> What you will do: Below are records; reproduce exactly the lines from the first through the one containing "(spcState drained 0".
------ Material provided
/-- Controller 0 runs with an interrupt pending and enabled, and with the smallest room for its frame. -/
def interrupted : State :=
  (put [(Reg.SPC_INT 0, F.SPC_INT_PEND, 1), (Reg.SPC_INT 0, F.SPC_INT_EN, 1)] runningSpan).setCtl 0
    { zero.ctl 0 with ie := true, fp := 0x7008 }

/-- Controller 0 drains, the line sync complete. -/
def drained : State := (put [(Reg.SPC_STAT 0, F.SPC_STAT_STATE, 1)] zero).setCtl 0 { zero.ctl 0 with drain := 2 }

/-- Span 0 is stopped and swept. -/
def stoppedSpan : State := put [(Reg.ARR_STAT 0, F.ARR_STAT_INIT_DONE, 1)] zero

/-- Controller 0 runs and its watchdog has reached its limit. -/
def lateSpan : State := (put [(Reg.SPC_WDOG 0, F.SPC_WDOG_LIMIT, 3)] runningSpan).setCtl 0 { zero.ctl 0 with wdog := 3 }

/-- A restore from page 0 of pier space, with nothing in it. -/
def restoring : State := put [(Reg.CKPT_REST 0, F.CKPT_REST_GO, 1)] zero

/-- The same with one row of zeros as the checkpoint of line 9 in slot 0. -/
def restorable : State :=
  restoring.writeBytes Win.piers (leBytes 8 9 ++ leBytes 2 0 ++ [1, 1] ++ leBytes 2 0x1000 ++ leBytes 2 0 ++
    leBytes 4 0xf1e8ba9e)

theorem witness_SpanStopStartCommandsComplete :
    (lead interrupted 0 = 0 ∧ interruptDue interrupted 0 = true ∧
      maskRegs (interrupted.reg (Reg.SPC_IMASK 0)) = [] ∧ 0x7000 + 4 * (2 + 0) ≤ (interrupted.ctl 0).fp.toNat ∧
      (interrupted.ctl 0).fp.toNat ≤ 0x8000) ∧
    (lead runningSpan 0 = 0 ∧ spcState runningSpan 0 = 0 ∧ (runningSpan.ctl 0).snap = none) ∧
    (spcState drained 0 = 1 ∧ (drained.ctl 0).drain = 2) ∧
    (lead stoppedSpan 0 = 0 ∧ spcState stoppedSpan 0 = 3 ∧ sweepsDone stoppedSpan (0 :: domainOf stoppedSpan 0) = true) ∧
    (spcState lateSpan 0 = 0 ∧ lateSpan.fld (Reg.SPC_WDOG 0) F.SPC_WDOG_LIMIT ≠ 0 ∧
      lateSpan.fld (Reg.SPC_WDOG 0) F.SPC_WDOG_LIMIT ≤ (lateSpan.ctl 0).wdog ∧ (lateSpan.ctl 0).wdogFired = false) ∧
    (let r := readHeaders restoring Win.piers
     restoring.fld (Reg.CKPT_REST 0) F.CKPT_REST_GO = 1 ∧ copyThrough restoring true 0 = true ∧ restoring.fld (Reg.CKPT_REST 0) F.CKPT_REST_SRC = 0 ∧
       r.1.good = false ∧ r.2.1.good = false) := by decide +kernel

/-- 64 zero bytes. -/
def zeros64 : List Byte := List.replicate 64 0

/-- The CRC over blocks of 64 zeros, from the values after each block. -/
theorem crcRun_zeros : ∀ (ks : List Word) (c : Word), List.IsChain (fun a b => crcRun a zeros64 = b) (c :: ks) →
    crcRun c (List.replicate (64 * ks.length) 0) = ks.getLastD c
  | [], _, _ => rfl
  | k :: ks, c, h => by
    obtain ⟨h1, h2⟩ := List.isChain_cons_cons.mp h
    have e : List.replicate (64 * (k :: ks).length) (0 : Byte) = zeros64 ++ List.replicate (64 * ks.length) 0 := by
      rw [zeros64, List.replicate_append_replicate, List.length_cons, Nat.mul_succ, Nat.add_comm]
    rw [e, crcRun_append, h1, crcRun_zeros ks k h2]
    cases ks <;> rfl

/-- The running CRC after each 64 of 2,048 zero bytes (R143). -/
def rowCrcs : List Word :=
  [0x8a729cc9, 0x3d570562, 0x7400f70d, 0xf2697aa7, 0x5238a8b2, 0x77452eb8, 0xb975e9bc, 0x4d558a87, 0xbc13e70c,
    0xb488e925, 0x2e2c27d3, 0xa5f0bea, 0x3cdfb301, 0xadc28140, 0xc71dff84, 0x104a50d1, 0x39017da7, 0x5ea3a7cf,
    0x4a122a12, 0x33c629a, 0xdd701589, 0xcf58d1a8, 0x1d45bc41, 0x93e31e81, 0x3aee82ca, 0x40106a3f, 0xa1bda574,
    0x81c49ef7, 0xc9cae558, 0xd548cbd4, 0x690c9d8a, 0xe174561]

theorem crc32_row : crc32 (List.replicate 2048 0) = 0xf1e8ba9e := by
  have h : List.IsChain (fun a b => crcRun a zeros64 = b) (0xFFFFFFFF :: rowCrcs) := by decide +kernel
  have e := crcRun_zeros rowCrcs 0xFFFFFFFF h
  rw [show 64 * rowCrcs.length = 2048 from rfl] at e
  rw [crc32, e]
  rfl

theorem checkedSlot_of {s : State} {a : Nat} {k : Fin 2} {h : CkptHeader} {d : List Byte} (g : h.good = true)
    (ha : (areaRead 512 s (slotRows a k) (2048 * h.count)).1 = d) (hc : crc32 d = h.crc) :
    (checkedSlot s a k h).1 = some d := by
  subst ha
  simp [checkedSlot, g, hc]

theorem witness_RestoreOfASlot :
    let r := readHeaders restorable Win.piers
    restorable.fld (Reg.CKPT_REST 0) F.CKPT_REST_GO = 1 ∧ copyThrough restorable true 0 = true ∧ newestSlot r.1 r.2.1 = some 0 ∧
      (checkedSlot (r.2.2.setFld (Reg.CKPT_REST 0) F.CKPT_REST_GO 0) Win.piers 0 r.1).1 = some (List.replicate 2048 0) := by
  refine ⟨by decide +kernel, by decide +kernel, by decide +kernel, ?_⟩
  have g : (readHeaders restorable Win.piers).1.good = true := by decide +kernel
  have n : (readHeaders restorable Win.piers).1.count = 1 := by decide +kernel
  have k : (readHeaders restorable Win.piers).1.crc = 0xf1e8ba9e := by decide +kernel
  have a : (areaRead 512 ((readHeaders restorable Win.piers).2.2.setFld (Reg.CKPT_REST 0) F.CKPT_REST_GO 0)
      (slotRows Win.piers 0) (2048 * 1)).1 = List.replicate 2048 0 := by decide +kernel
  exact checkedSlot_of g (by rw [n]; exact a) (by rw [k, crc32_row])

/-! ## Hypotheses of the statements on the head ports -/

/-- Port 0 in a state of R161. -/
def port (st : Nat) : State := put [(Reg.HP_STAT 0, F.HP_STAT_STATE, st)] zero

/-- Port 0 of a state with other contents. -/
def onPort (s : State) (f : HeadPort → HeadPort) : State := s.setHead 0 (f (s.head 0))

/-- Port 0 trains on one lane that has passed, with one ALIGN marker before sequence 5. -/
def aligning : State := onPort (port 5) (fun p => { p with laneOk := 1, aligns := [4], alignRun := 1 })

theorem witness_LinkTrainingCommandsComplete :
    (training (port 5) 0 = true ∧ (0 : Fin 4).val < hpLanes (port 5) 0 ∧ (0 : BitVec 8).toNat = (0 : Fin 4).val ∧
      (1 : BitVec 8).toNat = hpLanes (port 5) 0) ∧
    ((2 : BitVec 8).toNat ≠ hpLanes (port 5) 0 ∧ ((port 5).head 0).fails < 2) ∧
    (training aligning 0 = true ∧ lanesChecked aligning 0 = true ∧ (aligning.head 0).ready = false ∧
      (aligning.head 0).aligns = [(5 : BitVec 16) - 1] ∧ 1 ≤ (aligning.head 0).alignRun ∧ skewTooHigh aligning 0 0 = false) ∧
    (let s := onPort (port 5) (fun p => { p with ready := true })
     training s 0 = true ∧ (s.head 0).ready = true) ∧
    (hpState (port 6) 0 = 6 ∧ hpState (port 7) 0 = 7) ∧
    (let s := late 10000000 (onPort (port 5) (fun p => { p with fails := 2 }))
     training s 0 = true ∧ 2 ≤ (s.head 0).fails ∧ (s.head 0).since.toNat + 10000000 ≤ s.now.toNat) ∧
    (let s := late 100000000 (onPort (port 5) (fun p => { p with retryWait := true }))
     hpState s 0 = 5 ∧ (s.head 0).retryWait = true ∧ (s.head 0).since.toNat + 100000000 ≤ s.now.toNat) := by decide +kernel

/-- An outstanding trigger of a line. -/
def trigger (i : Nat) : Trigger := ⟨BitVec.ofNat 64 i, 0, 0, false⟩

/-- Port 0 is ACTIVE with lines 4 and 5 outstanding, and region 0 runs from it. -/
def active : State :=
  onPort ((put [(Reg.RG_STAT 0, F.RG_STAT_STATE, 2)] (port 7)).setRegion 0 { zero.region 0 with source := some 0 })
    (fun p => { p with triggers := [trigger 4, trigger 5] })

/-- A header block that agrees with a descriptor that gives nothing. -/
def headerBlock : List Byte := [1] ++ List.replicate 63 0

/-- Packet of line 4: its header block received, or complete with matching and with other TERM words. -/
def packetOf (total got : Nat) (crc : BitVec 32) : HeadPacket := ⟨trigger 4, total, headerBlock, got, crc, leBytes 4 (2 ^ 32 - 1) ++ List.replicate 60 0⟩

theorem witness_LinePacketCommandsComplete :
    (hpState active 0 = 7 ∧ (active.head 0).packet = none ∧ (active.head 0).skipping = false ∧
      ((active.head 0).triggers.filter (fun t => !t.started)).find? (fun t => t.index.setWidth 16 == matchLine active 0 5) =
        some (trigger 5) ∧ (0 ∈ regionsOf active 0 ∧ rgState active 0 = 2)) ∧
    ((active.head 0).triggers.filter (fun t => !t.started)).find? (fun t => t.index.setWidth 16 == matchLine active 0 6) = none ∧
    (6 ≤ hpState (port 6) 0 ∧ hpState (port 8) 0 ≤ 8 ∧ ((port 6).head 0).packet = none ∧ ((port 6).head 0).skipping = false) ∧
    CtrlWord.ofBytes [0x1F] = none ∧
    (let s := onPort (port 7) (fun p => { p with packet := some (packetOf 3 0 0) })
     headerBlock.length = 64 ∧ (s.head 0).packet = some (packetOf 3 0 0) ∧ (packetOf 3 0 0).got < (packetOf 3 0 0).total ∧
      headerGood s 0 headerBlock = true ∧ ingestBlocks (s.head 0) < 256) ∧
    (endDamage (port 7) 0 (packetOf 3 3 0) [(0, BitVec.ofNat 16 (laneShare 3 1 0))] = 0 ∧
      endDamage (port 7) 0 (packetOf 3 3 0) [] = 2 ∧
      endDamage (port 7) 0 (packetOf 3 3 1) [(0, BitVec.ofNat 16 (laneShare 3 1 0))] = 4) ∧
    (let s := late 1000 (put [(Reg.HP_TMO 0, F.HP_TMO_PKT_US, 1)] active)
     s.fld (Reg.HP_TMO 0) F.HP_TMO_PKT_US ≠ 0 ∧
       (trigger 4).time.toNat + 1000 * s.fld (Reg.HP_TMO 0) F.HP_TMO_PKT_US ≤ s.now.toNat ∧ (s.head 0).triggers.find? (fun t => !t.started) = some (trigger 4)) := by
  decide +kernel

/-- A control message of a type with TAG 7 and no body. -/
def control (type : Nat) : List Byte := [BitVec.ofNat 8 type, 7, 0, 0]

/-- The operands of the CTRL words of a message with a CRC. -/
def wordsOf (msg : List Byte) (c : BitVec 32) : List (BitVec 8 × List Byte) :=
  (ctrlWords (msg ++ leBytes 4 c.toNat)).map (fun w => match w with
    | .ctrl p b => (p, b)
    | _ => (0, []))

theorem witness_ControlChannelCommandsComplete :
    (hpState (port 7) 0 = 7 ∧ (port 7).fld (Reg.HP_CC_CTL 0) F.HP_CC_CTL_GO = 0 ∧ ((port 7).head 0).cc = none) ∧
    (let s := onPort (port 7) (fun p => { p with cc := some ⟨control 1, 1, false, 0⟩ })
     (s.head 0).packet = none ∧ 4 ≤ (control 0x81).length ∧ (control 0x81).length ≤ 62 ∧
       leNat (((control 0x81).drop 2).take 2) = (control 0x81).length - 4 ∧ (control 0x81).getD 0 0 = 0x81 ∧
       (s.head 0).cc = some ⟨control 1, 1, false, 0⟩ ∧ (control 1).getD 1 0 = (control 0x81).getD 1 0 ∧
       (wordsOf (control 0x81) (crc32 (control 0x81))).map (fun w => CtrlWord.ctrl w.1 w.2) =
         ctrlWords (control 0x81 ++ leBytes 4 (crc32 (control 0x81)).toNat) ∧
       (wordsOf (control 0x81) (crc32 (control 0x81) + 1)).map (fun w => CtrlWord.ctrl w.1 w.2) =
         ctrlWords (control 0x81 ++ leBytes 4 (crc32 (control 0x81) + 1).toNat)) ∧
    ((wordsOf (control 0x82) (crc32 (control 0x82))).map (fun w => CtrlWord.ctrl w.1 w.2) =
      ctrlWords (control 0x82 ++ leBytes 4 (crc32 (control 0x82)).toNat)) ∧
    ((control 0x82).getD 0 0 = 0x82 ∧ (port 7).fld (Reg.HP_CC_CTL 0) F.HP_CC_CTL_ALERT = 0) ∧
    crc32 (control 0x81) + 1 ≠ crc32 (control 0x81) ∧
    (let s := late 1000000 (onPort (port 7) (fun p => { p with cc := some ⟨control 1, 3, false, 0⟩ }))
     (⟨control 1, 3, false, 0⟩ : CcRequest).sent.toNat + 1000000 ≤ s.now.toNat ∧ (s.head 0).cc = some ⟨control 1, 3, false, 0⟩ ∧ 3 ≤ (⟨control 1, 3, false, 0⟩ : CcRequest).attempt) := by decide +kernel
------------
> Output of the task:
/-- Controller 0 runs with an interrupt pending and enabled, and with the smallest room for its frame. -/
def interrupted : State :=
  (put [(Reg.SPC_INT 0, F.SPC_INT_PEND, 1), (Reg.SPC_INT 0, F.SPC_INT_EN, 1)] runningSpan).setCtl 0
    { zero.ctl 0 with ie := true, fp := 0x7008 }

/-- Controller 0 drains, the line sync complete. -/
def drained : State := (put [(Reg.SPC_STAT 0, F.SPC_STAT_STATE, 1)] zero).setCtl 0 { zero.ctl 0 with drain := 2 }

/-- Span 0 is stopped and swept. -/
def stoppedSpan : State := put [(Reg.ARR_STAT 0, F.ARR_STAT_INIT_DONE, 1)] zero

/-- Controller 0 runs and its watchdog has reached its limit. -/
def lateSpan : State := (put [(Reg.SPC_WDOG 0, F.SPC_WDOG_LIMIT, 3)] runningSpan).setCtl 0 { zero.ctl 0 with wdog := 3 }

/-- A restore from page 0 of pier space, with nothing in it. -/
def restoring : State := put [(Reg.CKPT_REST 0, F.CKPT_REST_GO, 1)] zero

/-- The same with one row of zeros as the checkpoint of line 9 in slot 0. -/
def restorable : State :=
  restoring.writeBytes Win.piers (leBytes 8 9 ++ leBytes 2 0 ++ [1, 1] ++ leBytes 2 0x1000 ++ leBytes 2 0 ++
    leBytes 4 0xf1e8ba9e)

theorem witness_SpanStopStartCommandsComplete :
    (lead interrupted 0 = 0 ∧ interruptDue interrupted 0 = true ∧
      maskRegs (interrupted.reg (Reg.SPC_IMASK 0)) = [] ∧ 0x7000 + 4 * (2 + 0) ≤ (interrupted.ctl 0).fp.toNat ∧
      (interrupted.ctl 0).fp.toNat ≤ 0x8000) ∧
    (lead runningSpan 0 = 0 ∧ spcState runningSpan 0 = 0 ∧ (runningSpan.ctl 0).snap = none) ∧
    (spcState drained 0 = 1 ∧ (drained.ctl 0).drain = 2) ∧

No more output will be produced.